BRIEF: Which lines below contain "flatMap"? Copy every one of them.

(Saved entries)

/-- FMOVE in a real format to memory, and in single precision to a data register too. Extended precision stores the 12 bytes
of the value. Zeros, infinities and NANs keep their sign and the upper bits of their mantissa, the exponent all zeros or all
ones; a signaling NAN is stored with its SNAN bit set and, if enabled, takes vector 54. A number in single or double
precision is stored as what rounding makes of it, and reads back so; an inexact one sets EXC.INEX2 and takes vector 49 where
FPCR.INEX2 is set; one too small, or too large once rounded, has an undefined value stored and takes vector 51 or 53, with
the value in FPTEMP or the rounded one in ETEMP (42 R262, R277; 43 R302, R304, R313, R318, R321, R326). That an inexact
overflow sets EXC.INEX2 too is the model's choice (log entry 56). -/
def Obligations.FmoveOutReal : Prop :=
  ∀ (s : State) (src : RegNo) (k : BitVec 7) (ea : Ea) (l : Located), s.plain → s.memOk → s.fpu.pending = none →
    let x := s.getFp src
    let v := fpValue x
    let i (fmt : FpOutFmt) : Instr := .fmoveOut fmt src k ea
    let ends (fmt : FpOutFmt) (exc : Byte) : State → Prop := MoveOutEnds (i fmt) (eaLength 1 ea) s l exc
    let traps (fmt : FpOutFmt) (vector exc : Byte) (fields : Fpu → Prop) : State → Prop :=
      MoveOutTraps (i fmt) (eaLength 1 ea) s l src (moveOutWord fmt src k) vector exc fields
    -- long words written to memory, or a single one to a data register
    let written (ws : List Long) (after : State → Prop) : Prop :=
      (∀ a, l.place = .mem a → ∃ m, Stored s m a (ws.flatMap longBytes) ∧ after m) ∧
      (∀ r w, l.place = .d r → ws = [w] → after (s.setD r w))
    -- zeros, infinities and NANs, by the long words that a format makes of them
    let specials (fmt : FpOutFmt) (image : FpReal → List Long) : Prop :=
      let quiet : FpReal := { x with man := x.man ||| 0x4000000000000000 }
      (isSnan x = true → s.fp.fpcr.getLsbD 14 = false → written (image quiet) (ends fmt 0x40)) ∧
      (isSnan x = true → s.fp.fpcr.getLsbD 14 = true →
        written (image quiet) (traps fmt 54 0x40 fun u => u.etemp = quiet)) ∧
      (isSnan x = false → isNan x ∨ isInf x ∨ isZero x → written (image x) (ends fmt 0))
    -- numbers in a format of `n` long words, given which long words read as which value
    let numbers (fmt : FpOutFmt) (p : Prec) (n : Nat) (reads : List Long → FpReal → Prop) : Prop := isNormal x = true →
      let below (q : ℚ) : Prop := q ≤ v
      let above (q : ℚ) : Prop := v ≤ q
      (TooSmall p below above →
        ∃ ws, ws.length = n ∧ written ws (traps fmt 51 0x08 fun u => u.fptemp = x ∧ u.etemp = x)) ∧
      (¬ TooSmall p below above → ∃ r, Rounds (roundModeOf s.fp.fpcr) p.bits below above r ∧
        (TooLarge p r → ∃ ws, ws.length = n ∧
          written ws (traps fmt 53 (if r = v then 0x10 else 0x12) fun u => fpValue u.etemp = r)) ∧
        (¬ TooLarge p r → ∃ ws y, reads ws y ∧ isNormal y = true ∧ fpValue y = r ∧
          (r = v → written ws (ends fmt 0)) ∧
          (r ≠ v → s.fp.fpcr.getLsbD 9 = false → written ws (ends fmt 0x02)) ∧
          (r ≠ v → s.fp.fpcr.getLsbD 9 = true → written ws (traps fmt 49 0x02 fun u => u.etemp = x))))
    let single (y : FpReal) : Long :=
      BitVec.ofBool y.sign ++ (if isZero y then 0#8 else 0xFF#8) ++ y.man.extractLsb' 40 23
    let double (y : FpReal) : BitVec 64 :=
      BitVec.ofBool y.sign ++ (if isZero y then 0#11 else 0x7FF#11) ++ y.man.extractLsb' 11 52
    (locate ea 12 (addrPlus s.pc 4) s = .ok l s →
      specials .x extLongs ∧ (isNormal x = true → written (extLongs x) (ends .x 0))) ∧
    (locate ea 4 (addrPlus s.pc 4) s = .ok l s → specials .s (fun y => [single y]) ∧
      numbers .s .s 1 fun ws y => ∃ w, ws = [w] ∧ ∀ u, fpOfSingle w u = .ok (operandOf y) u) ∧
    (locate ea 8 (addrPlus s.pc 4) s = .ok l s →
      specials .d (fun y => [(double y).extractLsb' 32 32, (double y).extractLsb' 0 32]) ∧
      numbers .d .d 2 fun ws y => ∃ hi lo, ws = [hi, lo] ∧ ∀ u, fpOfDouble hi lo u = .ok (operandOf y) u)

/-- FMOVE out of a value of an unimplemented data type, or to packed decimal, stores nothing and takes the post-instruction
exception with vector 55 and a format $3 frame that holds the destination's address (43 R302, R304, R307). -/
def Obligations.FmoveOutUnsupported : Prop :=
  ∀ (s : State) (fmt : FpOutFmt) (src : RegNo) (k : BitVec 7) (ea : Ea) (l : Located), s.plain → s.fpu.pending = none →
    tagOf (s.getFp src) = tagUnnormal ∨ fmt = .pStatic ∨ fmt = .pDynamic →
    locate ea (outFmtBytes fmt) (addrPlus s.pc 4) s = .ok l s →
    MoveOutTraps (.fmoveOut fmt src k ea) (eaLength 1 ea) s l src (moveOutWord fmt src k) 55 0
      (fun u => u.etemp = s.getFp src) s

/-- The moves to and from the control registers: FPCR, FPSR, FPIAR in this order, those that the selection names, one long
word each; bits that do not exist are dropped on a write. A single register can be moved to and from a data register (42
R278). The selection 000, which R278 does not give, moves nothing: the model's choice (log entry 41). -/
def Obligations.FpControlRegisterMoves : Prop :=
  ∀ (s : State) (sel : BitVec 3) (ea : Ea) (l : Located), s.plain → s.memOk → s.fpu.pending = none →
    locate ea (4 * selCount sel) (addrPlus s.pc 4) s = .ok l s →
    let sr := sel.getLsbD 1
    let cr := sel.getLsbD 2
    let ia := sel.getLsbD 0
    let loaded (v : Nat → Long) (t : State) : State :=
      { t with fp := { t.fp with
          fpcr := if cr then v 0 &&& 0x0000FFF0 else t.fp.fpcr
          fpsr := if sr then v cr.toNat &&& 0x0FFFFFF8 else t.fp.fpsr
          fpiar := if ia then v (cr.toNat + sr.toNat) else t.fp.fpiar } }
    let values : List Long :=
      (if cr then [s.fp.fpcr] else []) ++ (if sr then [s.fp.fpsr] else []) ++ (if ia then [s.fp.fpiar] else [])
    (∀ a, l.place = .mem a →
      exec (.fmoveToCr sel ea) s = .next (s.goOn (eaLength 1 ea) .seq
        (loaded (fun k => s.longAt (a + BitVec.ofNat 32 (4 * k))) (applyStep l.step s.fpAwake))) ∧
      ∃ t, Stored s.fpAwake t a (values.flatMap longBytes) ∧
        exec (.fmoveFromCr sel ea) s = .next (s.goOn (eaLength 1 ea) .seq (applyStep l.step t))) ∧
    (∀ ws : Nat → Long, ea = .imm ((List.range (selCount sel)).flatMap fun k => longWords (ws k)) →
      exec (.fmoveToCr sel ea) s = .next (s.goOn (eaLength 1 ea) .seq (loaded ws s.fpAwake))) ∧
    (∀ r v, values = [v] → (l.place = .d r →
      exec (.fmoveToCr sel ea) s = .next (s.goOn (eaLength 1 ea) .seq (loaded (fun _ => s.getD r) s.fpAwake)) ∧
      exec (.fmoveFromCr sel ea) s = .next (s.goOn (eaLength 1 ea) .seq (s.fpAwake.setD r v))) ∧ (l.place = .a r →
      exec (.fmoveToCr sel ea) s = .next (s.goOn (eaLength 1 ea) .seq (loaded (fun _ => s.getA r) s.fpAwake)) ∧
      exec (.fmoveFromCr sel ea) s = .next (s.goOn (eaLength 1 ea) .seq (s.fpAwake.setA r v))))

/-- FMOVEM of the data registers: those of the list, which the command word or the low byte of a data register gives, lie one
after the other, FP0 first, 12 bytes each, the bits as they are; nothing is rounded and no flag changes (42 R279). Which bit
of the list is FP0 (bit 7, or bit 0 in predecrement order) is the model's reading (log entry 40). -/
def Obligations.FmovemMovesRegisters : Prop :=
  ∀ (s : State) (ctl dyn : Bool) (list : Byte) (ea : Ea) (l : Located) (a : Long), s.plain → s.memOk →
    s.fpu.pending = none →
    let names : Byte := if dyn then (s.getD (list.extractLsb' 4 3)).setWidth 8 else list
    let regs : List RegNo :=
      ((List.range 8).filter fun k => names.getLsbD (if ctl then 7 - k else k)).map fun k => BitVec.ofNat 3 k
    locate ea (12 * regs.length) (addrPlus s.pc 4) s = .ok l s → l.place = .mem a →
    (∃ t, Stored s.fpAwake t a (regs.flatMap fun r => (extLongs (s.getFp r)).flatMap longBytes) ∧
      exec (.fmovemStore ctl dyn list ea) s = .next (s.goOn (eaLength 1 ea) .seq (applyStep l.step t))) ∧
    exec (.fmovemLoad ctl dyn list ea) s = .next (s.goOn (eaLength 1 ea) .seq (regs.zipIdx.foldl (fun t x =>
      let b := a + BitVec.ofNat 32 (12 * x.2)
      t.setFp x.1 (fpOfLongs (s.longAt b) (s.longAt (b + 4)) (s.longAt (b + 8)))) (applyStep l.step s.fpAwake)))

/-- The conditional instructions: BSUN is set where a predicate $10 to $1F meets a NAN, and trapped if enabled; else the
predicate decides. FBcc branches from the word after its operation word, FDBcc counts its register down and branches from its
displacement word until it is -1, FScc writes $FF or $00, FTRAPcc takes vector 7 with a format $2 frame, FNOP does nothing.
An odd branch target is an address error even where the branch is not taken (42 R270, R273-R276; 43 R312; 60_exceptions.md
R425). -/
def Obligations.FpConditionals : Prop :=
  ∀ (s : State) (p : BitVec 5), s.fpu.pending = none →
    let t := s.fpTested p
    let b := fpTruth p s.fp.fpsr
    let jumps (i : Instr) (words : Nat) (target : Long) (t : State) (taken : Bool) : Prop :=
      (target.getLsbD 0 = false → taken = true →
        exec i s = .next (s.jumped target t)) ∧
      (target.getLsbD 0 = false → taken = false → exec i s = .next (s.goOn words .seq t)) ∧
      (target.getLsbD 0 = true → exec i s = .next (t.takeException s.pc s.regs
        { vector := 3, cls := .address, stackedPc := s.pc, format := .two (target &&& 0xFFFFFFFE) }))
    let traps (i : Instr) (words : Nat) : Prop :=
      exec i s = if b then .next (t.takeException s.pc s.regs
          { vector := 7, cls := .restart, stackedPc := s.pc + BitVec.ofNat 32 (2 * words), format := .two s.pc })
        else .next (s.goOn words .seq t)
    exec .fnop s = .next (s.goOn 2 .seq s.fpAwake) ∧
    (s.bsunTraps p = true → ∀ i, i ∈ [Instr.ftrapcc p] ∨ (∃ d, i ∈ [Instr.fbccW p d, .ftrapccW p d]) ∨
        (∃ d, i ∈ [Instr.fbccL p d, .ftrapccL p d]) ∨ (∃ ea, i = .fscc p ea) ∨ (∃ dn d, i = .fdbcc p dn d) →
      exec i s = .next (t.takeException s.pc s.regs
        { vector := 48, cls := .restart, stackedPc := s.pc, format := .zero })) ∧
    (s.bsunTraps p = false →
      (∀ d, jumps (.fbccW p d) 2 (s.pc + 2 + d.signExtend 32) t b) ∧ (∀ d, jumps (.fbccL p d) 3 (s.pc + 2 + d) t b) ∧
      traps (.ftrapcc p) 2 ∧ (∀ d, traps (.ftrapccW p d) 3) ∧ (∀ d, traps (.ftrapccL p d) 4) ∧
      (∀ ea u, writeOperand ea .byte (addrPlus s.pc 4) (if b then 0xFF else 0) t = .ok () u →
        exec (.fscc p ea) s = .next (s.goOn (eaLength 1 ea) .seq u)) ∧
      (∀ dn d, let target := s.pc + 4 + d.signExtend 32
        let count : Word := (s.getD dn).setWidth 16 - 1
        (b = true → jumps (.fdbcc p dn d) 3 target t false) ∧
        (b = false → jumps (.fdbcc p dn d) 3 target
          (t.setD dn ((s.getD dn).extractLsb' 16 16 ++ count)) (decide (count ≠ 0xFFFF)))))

RESPONSE AREA:
      (∀ a, l.place = .mem a → ∃ m, Stored s m a (ws.flatMap longBytes) ∧ after m) ∧
      ∃ t, Stored s.fpAwake t a (values.flatMap longBytes) ∧
    (∀ ws : Nat → Long, ea = .imm ((List.range (selCount sel)).flatMap fun k => longWords (ws k)) →
    (∃ t, Stored s.fpAwake t a (regs.flatMap fun r => (extLongs (s.getFp r)).flatMap longBytes) ∧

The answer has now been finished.